What needs to be done:
Every line containing "whose" should be copied out. Go through the entries and find them.

Entries shown:

-- ==== Sys2Proof/Tests/Slice0.lean ====
section
/-! SUPPORT. Small tests: worked examples of the spec, terms that WellFormed refuses, and for every statement with
hypotheses a concrete state and operands that meet them. -/
namespace Sys2Proof.Tests
open Sys2Proof Sys2Proof.Machine

set_option linter.unusedVariables false
set_option Elab.async false

/-- The state after reset. -/
def rst : State := State.reset

/-- The same with every die measured (11 R353 TEMP_OK). -/
def warm : State := { rst with therm.dies := rst.therm.dies.map (fun d => { d with known := true }) }

/-- Bytes with fields (offset, length, value) put in. -/
def body (n : Nat) (fs : List (Nat × Nat × Nat)) : Bytes :=
  fs.foldl (fun b x => b.take x.1 ++ toLe x.2.1 x.2.2 ++ b.drop (x.1 + x.2.1)) (pad n)

/-- A command packet for this device with WANT_REPLY. -/
def cm (n : Nat) (fs : List (Nat × Nat × Nat)) : Cmd := { flags := 1, target := 0, tag := 7, params := body n fs }

/-- A packet with zero parameters. -/
def pk (op : BitVec 16) (n : Nat) : Packet := { opcode := op, flags := 1, target := 0, tag := 7, length := n, params := pad n }

/-- An open web job on channel 0. -/
def jb : Job := { id := 1, geometry := 0, feed := 255, channels := 1, lines := 0, record := 0, pitch := 65536 }

/-- A state with a job in slot 0. -/
def withJob (s : State) (j : Job) : State := { s with jobs := vset s.jobs 0 (some j) }

/-- A layer of 64 lines. -/
def lay : Layer := { op := 0, base := 0, stride := 512, lines := 64, phase := 0, required := true }

/-- A tile of 64 nozzles and 64 lines for layer 3 of job 1. -/
def tl : Tile :=
  { id := 0, job := 1, layer := 3, source := 0, addr := 0, line := 0, ch := 0, nozzle := 0, width := 64, height := 64, rowsDone := 0
    landed := [], lateCounted := false, orphan := false, forceLate := false, done := false, pkt := pk 0x310 28, src := .ring, seq := 0 }

/-- A state with DRAM, bus mastering and a job whose layer 3 is `lay`. -/
def tileSt : State :=
  withJob { rst with mem.cfg := some { rate := 0, channels := 1, ranks := 1, density := 0 }, host.bme := true } { jb with layers := vset jb.layers 3 (some lay) }

/-- Bytes of a packet with its CRC. -/
def sealed (b : Bytes) : Bytes := b.take 12 ++ toLe 4 (crc32c (b.take 12 ++ [0, 0, 0, 0] ++ b.drop 16)).toNat ++ b.drop 16

/-- FIRE_HOLD of channel 47 in one slot. -/
def goodHold : Bytes := sealed (body 24 [(0, 2, 0xF000), (2, 1, 1), (6, 2, 8), (16, 8, 2 ^ 47)]) ++ pad 40

/-- PING in one slot. -/
def goodPing : Bytes := sealed (body 20 [(0, 2, 0x100), (2, 1, 1), (6, 2, 4)]) ++ pad 44

/-- PING in the immediate slot. -/
def goodImm : Bytes := sealed (body 16 [(0, 2, 0x100), (2, 1, 1)])

/-- The words of the immediate slot. -/
def immOf (b : Bytes) : Vector Word 16 := Vector.ofFn (fun i => w32 (le b (4 * i.val) 4))

/-- An identification frame with its CHECK. -/
def idFrame (b : Bytes) : Bytes := b ++ toBe 2 (crc16 b).toNat

/-- The composition table of a job at store address 0 and nothing else in the store. -/
def withTable (s : State) : State :=
  { s with mem.store := (0, 1) :: (5, 4) :: (List.range 48).map (fun i => (128 + 8 * i, 255)) }

/-- A survey under way. -/
def sr : SurveyRun :=
  { channels := 1, since := 0, stations := [0], moving := false, work := [], awaited := none, repeated := false, roundBad := false, seen := []
    roundSeen := [], roundsDone := 0, roundsAll := 1, percent := 0, classified := 0, dead := 0, weak := 0, shadow := [], roundAt := none }

/-- A survey setup without a service axis. -/
def ss : SurveySetup :=
  { axis := 255, repeats := 1, frameUs := 1000, trigWidth := 100, fireDelay := 0, strobe0 := 1, strobe1 := 2, strobeWidth := 1, win := 1
    minArea := 0, vDead := 0, vWeak := 0, devWeak := 0, pixUm := 0, areaLo := 0, areaHi := 101, stationPos := List.replicate 16 0
    moveMs := List.replicate 16 0, ch := List.replicate 48 { cam := 0, station := 0, x0 := 0, xp := 0, y0 := 0 } }

/-- A state with these trip latches in which a survey of channel 0 can start. -/
def svSt (trips : BitVec 4) : State :=
  (({ rst with health.setup := some ss, ilk.trips := trips } : State).modChan 0 (fun c =>
    { c with attached := true, configured := true, brewS := vset c.brewS 0 { na := 1 } })).modHead 0 (fun x => { x with value := 150 })

/-- Its one channel is ready, warm and in no job. -/
theorem sv_ready (t : BitVec 4) : ∀ n, n < 48 → bit (le (cm 8 [(0, 8, 1)]).params 0 8) n = true →
    ((svSt t).chan n).ready = true ∧ ((svSt t).chan n).sizes ≠ [] ∧ (ss.chan n).cam ≠ 255 ∧ (ss.chan n).station ≤ 15 ∧
      150 ≤ ((svSt t).headSensor n).value ∧ ∀ k j, (svSt t).jobOf n = some k → (svSt t).jobAt k = some j → j.active = false := by
  intro n hn hb
  obtain rfl : n = 0 := by revert n; decide +kernel
  have h : (svSt t).jobOf 0 = none := by rfl
  exact ⟨by rfl, (by intro h; cases h), by decide, by decide, by rfl, fun k j hk _ => by rw [h] at hk; cases hk⟩

/-- An area camera. -/
def us : CamSetup :=
  { flags := 1, bus := 0, context := 0, linePixels := 64, frameLines := 2, posSrc := 0, strobeMode := 0, trigGap := 8, strobeDelay := 0
    strobeWidth := 1, timeoutUs := 1, trigStart := 0, descBase := 0, descLog2 := 4 }

/-- A frame of it of which two lines are to come. -/
def cf : CamFrame :=
  { key := 0, num := 0, setup := us, begun := true, exp := {}, marks := 0, stopped := false, trigLast := 0, endTb := 0, trigTb := 0, trigPos := 0, ctxSeq := 0, ctxBody := []
    triggers := 1, lines := 0, inLines := 2, fullLines := 2, closed := false, overs := [], dropped := 0, crcLines := 0, outs := [], wrote := [], edge := [], edgeOf := 0, rows := [] }

/-- A check bar whose channel 0 has the first part. -/
def barS : CheckBar :=
  { port := 0, enable := true, period := 100, phase := 0, steps := 8, stepLines := 1, drop := 1, hideOn := 1, confirm := 1, recover := 2
    weakOn := 1, invalidPct := 100, minPix := 0, weakPix := 0, win := 1, camOffset := 0, ch := List.replicate 48 (0, 0, 0) }

/-- The three reads of a good OTP word. -/
def w39 (d : Word) : OtpWord := { lo := otpCode d, nom := otpCode d, hi := otpCode d }

/-- A channel's head with calibration words in OTP region 4 (09 R291). -/
def wordsState : State :=
  ({ rst with otp.words := [(1024, w39 0xC4010001), (1025, w39 625000), (1026, w39 69386), (1027, w39 1)] } : State).modChan 47
    (fun c => { c with attached := true, headId := { maker := 1, type := 1 } })

/-- A slot of 500 ticks of group 0, a prepared line and a line whose slot 0 began at 0. -/
def sp : SlotPlan := { groups := [0], fireA := [], fireB := [], len := 500 }
def pe : Period := { line := 0, raw := [], plan := [sp], codes := [], quiet := false, held := false, due := 0, since := 0, cosy := false }
def fi : Firing := { period := { pe with due := 1 }, slot := 0, start := 0, ended := false, mask := 0, fireA := [], fireB := [] }

/-- A rotation of 8 slots. -/
def rot8 : Rotation := { slots := 8, gTable := 4, slotOf := (List.range 32).map (· % 8) }

/-- Lines 0 to 7 in a FIFO. -/
def fifo8 : List FifoLine :=
  [{ line := 0, codes := [] }, { line := 1, codes := [] }, { line := 2, codes := [] }, { line := 3, codes := [] }, { line := 4, codes := [] },
    { line := 5, codes := [] }, { line := 6, codes := [] }, { line := 7, codes := [] }]

/-- A check on the value of an option, where there is one. -/
theorem optAll {α : Type} {o : Option α} {P : α → Prop} [DecidablePred P] (h : (match o with | some x => decide (P x) | none => true) = true) :
    ∀ x, o = some x → P x := by
  cases o <;> simp_all

/-- A check on the value that each element of a list gives, where it gives one. -/
theorem listOpt {α β : Type} {l : List α} {c : α → Option β} {P : α → β → Prop} [∀ x g, Decidable (P x g)]
    (h : l.all (fun x => (c x).all (fun g => decide (P x g))) = true) : ∀ x g, x ∈ l → c x = some g → P x g := by
  intro x g hx hg
  have := List.all_eq_true.mp h x hx
  rw [hg] at this
  simpa using this

/-- No route, none over a port. -/
theorem noRoute {o : Option (Side × Nat)} {p : Side} (h : o = none) : ∀ n, o ≠ some (p, n) := by simp [h]

/-- A property of the one channel of a job. -/
theorem only0 {l : List Nat} {p : Nat → Prop} (h : l = [0]) (h0 : p 0) : ∀ n, n ∈ l → p n := by
  intro n hn; subst h; simp at hn; subst hn; exact h0

/-- Two wrong check bits: uncorrectable. -/
theorem two_wrong : otpCorrect (3 * 2 ^ 32) = none := otpCorrect_even _ (by decide +kernel) (by decide +kernel)

/-- A state whose OTP word 768 has two wrong check bits. -/
def wrongState : State := { rst with otp.words := [(768, { lo := 0, nom := 3 * 2 ^ 32, hi := 0 })], otp.addr := 768 }

/-- The words of `wordsState` as read. -/
theorem otpVal_words :
    wordsState.otpVal 1024 = 0xC4010001 ∧ wordsState.otpVal 1025 = 625000 ∧ wordsState.otpVal 1026 = 69386 ∧ wordsState.otpVal 1027 = 1 := by
  have h (a : Nat) (d : Word) (e : (wordsState.otpWord a).nom = otpCode d) : wordsState.otpVal a = d := by
    simp [State.otpVal, State.otpRead, e, otpCorrect_otpCode]
  exact ⟨h _ _ rfl, h _ _ rfl, h _ _ rfl, h _ _ rfl⟩

/-- The calibration found in them. -/
theorem headEntry_words : wordsState.headEntry 47 = some (625000, 1, 3850, 1) := by
  have hr : List.range 61 = 0 :: (List.range 61).tail := by decide
  have hi : (wordsState.chan 47).headId = { maker := 1, type := 1 } := by decide +kernel
  have hk : wordsState.otp.regionOk.getLsbD 4 = true := by decide +kernel
  obtain ⟨h0, h1, h2, h3⟩ := otpVal_words
  unfold State.headEntry
  rw [hk, hr]; dsimp only
  rw [List.find?_cons_of_pos]
  · simp [otpAddr, h1, h2, h3, bits]
  · simp [otpAddr, h0, h1, h2, h3, hi, bits]

/-- The body of a context with MODE 4 and WHITE 1, as far as it is not zero (08 R276). -/
def plain : Bytes := [4, 0, 0, 0, 0, 0, 0, 0, 1]

/-- A number in a zero tail is 0. -/
theorem le_tail (pre : Bytes) (m off n : Nat) (h : pre.length ≤ off) : le (pre ++ pad m) off n = 0 := by
  unfold le pad
  rw [List.drop_append, List.drop_of_length_le h, List.nil_append, List.drop_replicate, List.take_replicate]
  generalize min n _ = k
  induction k with
  | zero => rfl
  | succ k ih => rw [List.replicate_succ, List.foldr_cons, ih]; rfl

/-- A zero tail is zero. -/
theorem zeros_tail (pre : Bytes) (m off n : Nat) (h : pre.length ≤ off) : zeros (pre ++ pad m) off n = true := by
  unfold zeros pad
  rw [List.drop_append, List.drop_of_length_le h, List.nil_append, List.drop_replicate, List.take_replicate]
  simp

/-- The context is in range (08 R276). -/
theorem plain_ok : contextOk (plain ++ pad 1111) = true := by
  have hl (off n : Nat) (h : 9 ≤ off) : le (plain ++ pad 1111) off n = 0 := le_tail _ _ _ _ (by simpa [plain] using h)
  have hs (off n : Nat) (h : 9 ≤ off) : leS (plain ++ pad 1111) off n = 0 := by
    unfold leS; rw [hl off n h]; simp [sext]
  have hz (off n : Nat) (h : 9 ≤ off) : zeros (plain ++ pad 1111) off n = true := zeros_tail _ _ _ _ (by simpa [plain] using h)
  have a0 : le (plain ++ pad 1111) 0 1 = 4 := rfl
  have a1 : le (plain ++ pad 1111) 1 1 = 0 := rfl
  have a2 : le (plain ++ pad 1111) 2 2 = 0 := rfl
  have a4 : le (plain ++ pad 1111) 4 2 = 0 := rfl
  have a6 : le (plain ++ pad 1111) 6 2 = 0 := rfl
  have a8 : le (plain ++ pad 1111) 8 2 = 1 := rfl
  simp (disch := omega) [contextOk, a0, a1, a2, a4, a6, a8, hl, hs, hz]

/-! ### Worked examples of the spec -/

/-- 02 R46. -/
theorem test_crc32c : crc32c [0x31, 0x32, 0x33, 0x34, 0x35, 0x36, 0x37, 0x38, 0x39] = 0xE3069283 := by decide +kernel

/-- 12 R371. -/
theorem test_crc32 : crc32 [0x31, 0x32, 0x33, 0x34, 0x35, 0x36, 0x37, 0x38, 0x39] = 0xCBF43926 := by decide +kernel

/-- 03 R92: 2,048 nozzles, CLK_DIV 4. -/
theorem test_tShift : ({ nozzles := 2048, clkDiv := 4 } : Chan).tShift 4 = 544 ∧ ({ nozzles := 2048, clkDiv := 4 } : Chan).tShift 2 = 288 := by decide

/-- The brew table of 04, Worked example: encoding and compensating the wristband waveform. -/
def wristband : Brew :=
  { na := 1, tRef := 450, slope := -512, limit := 64, pulseA := [0x0A003C08]
    groupDt := (List.range 32).map (fun g => if g = 3 then 4 else if g = 11 then 2 else if g = 27 then -2 else 0) }

/-- 04 R137, that example: ΔW is −12, and the FIREA main pulse falls at tick 397. -/
theorem test_correction : wristband.correction 510 [3, 11, 19, 27] = -12 ∧ pulseOf (-12) 0x0A003C08 = (640, 4 * 397) := by decide +kernel

/-- 02 R47: 64-byte slots of a packet. -/
theorem test_slots : slotsOf 0 = 1 ∧ slotsOf 48 = 1 ∧ slotsOf 49 = 2 ∧ slotsOf 4080 = 64 := by decide

/-- 11 R362: the state word of DEVELOP. -/
theorem test_stateWord : stateWord 1 = 0xA5C3FE01 := by decide

/-- No row of the table has bits. -/
theorem test_noWords : decodeTableWord 32 0 = none := by decide

/-- A command in front of the queue runs at the next step, with the queue's rest: an address outside the mirror map counts a mirror bus error (14 R445, 15). -/
theorem test_step : ∃ t, step { rst with pending := [.mirrorWriteRejected 0 0, .kettleStall] } = .next t ∧ t.pending = [.kettleStall] ∧ t.counter 5 = 1 :=
  ⟨_, rfl, by decide +kernel, by decide +kernel⟩

/-! ### Terms that WellFormed refuses -/

/-- A well-formed topology frame. -/
def topo0 : Topo :=
  { seq := 0, hops := 7, masters := .one, origin := 0, offer := none, hopsEast := List.replicate 8 none, hopsWest := List.replicate 8 none
    present := List.replicate 8 false, closed := false, sideEast := 0, sideWest := 0 }

/-- An ill-formed term for each check of Instr.wf. -/
theorem test_wf_refuses :
    (Instr.registerWrite .bar0 2 0 0).wf = false ∧ (Instr.registerWrite .bar0 0x10000 0 0).wf = false ∧
    (Instr.loRegisterRead .bar2 0x100000).wf = false ∧ (Instr.ringReadCompletion [0] []).wf = false ∧
    (Instr.fireConfigWrite 0 0x18 0).wf = false ∧ (Instr.shadowWrite 0 0x08 0).wf = false ∧
    (Instr.eventPulse [0x80]).wf = false ∧ (Instr.eventPulse [1, 1]).wf = false ∧
    (Instr.bar4Access 0 none 0 {}).wf = false ∧ (Instr.bar4Access 0 (some [some 1]) 2 {}).wf = false ∧
    (Instr.mirrorWriteRejected 0xFF0 0).wf = false ∧ (Instr.mirrorWriteRejected 0xFF3 0xE5E5).wf = false ∧
    (Instr.preparationPoint 0 ⟨[128], [], []⟩).wf = false ∧ (Instr.lineComposed 0 0 ⟨[(4, 0)], [], []⟩).wf = false ∧
    (Instr.preparationPoint 3 ⟨[], [.fifo 4 0], []⟩).wf = false ∧ (Instr.lineComposed 0 0 ⟨[], [.working], []⟩).wf = false ∧
    (Instr.preparationPoint 0 ⟨[], [], [8192]⟩).wf = false ∧ (Instr.lineComposed 0 0 ⟨[], [], [8192]⟩).wf = false ∧
    (Instr.pcieLinkUp 4 4).wf = false ∧ (Instr.pcieLinkUp 3 3).wf = false ∧ (Instr.statsRead { toCmd := cm 8 [], errors := ⟨[65536], []⟩ }).wf = false ∧
    (Instr.thermalMeasurement (.die 0) 32768).wf = false ∧ (Instr.strainerBarObserved 0 (2 ^ 32)).wf = false ∧
    (Instr.camLine 0 [65536] { trailer := 0 }).wf = false ∧ (Instr.camLine 0 [] { trailer := 0, errors := ⟨[], [65536]⟩ }).wf = false ∧
    (Instr.topoBreakNotice .east { topo0 with hopsEast := [] }).wf = false ∧ (Instr.topoBreakNotice .east { topo0 with hopsWest := [] }).wf = false ∧
    (Instr.topoEnumeration .east { topo0 with present := [] }).wf = false ∧ (Instr.topoEnumeration .east { topo0 with hops := 0 }).wf = false ∧
    (Instr.topoEnumeration .east { topo0 with hops := 8 }).wf = false ∧
    (Instr.pos .east { typ := 2, dest := 0xFE, seq := 0, payload := [] }).wf = false ∧
    (Instr.sync .east { typ := 2, dest := 0xFE, seq := 0, payload := [0] }).wf = false := by decide +kernel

Task result:
/-- A state with DRAM, bus mastering and a job whose layer 3 is `lay`. -/
/-- A check bar whose channel 0 has the first part. -/
/-- A slot of 500 ticks of group 0, a prepared line and a line whose slot 0 began at 0. -/
/-- A state whose OTP word 768 has two wrong check bits. -/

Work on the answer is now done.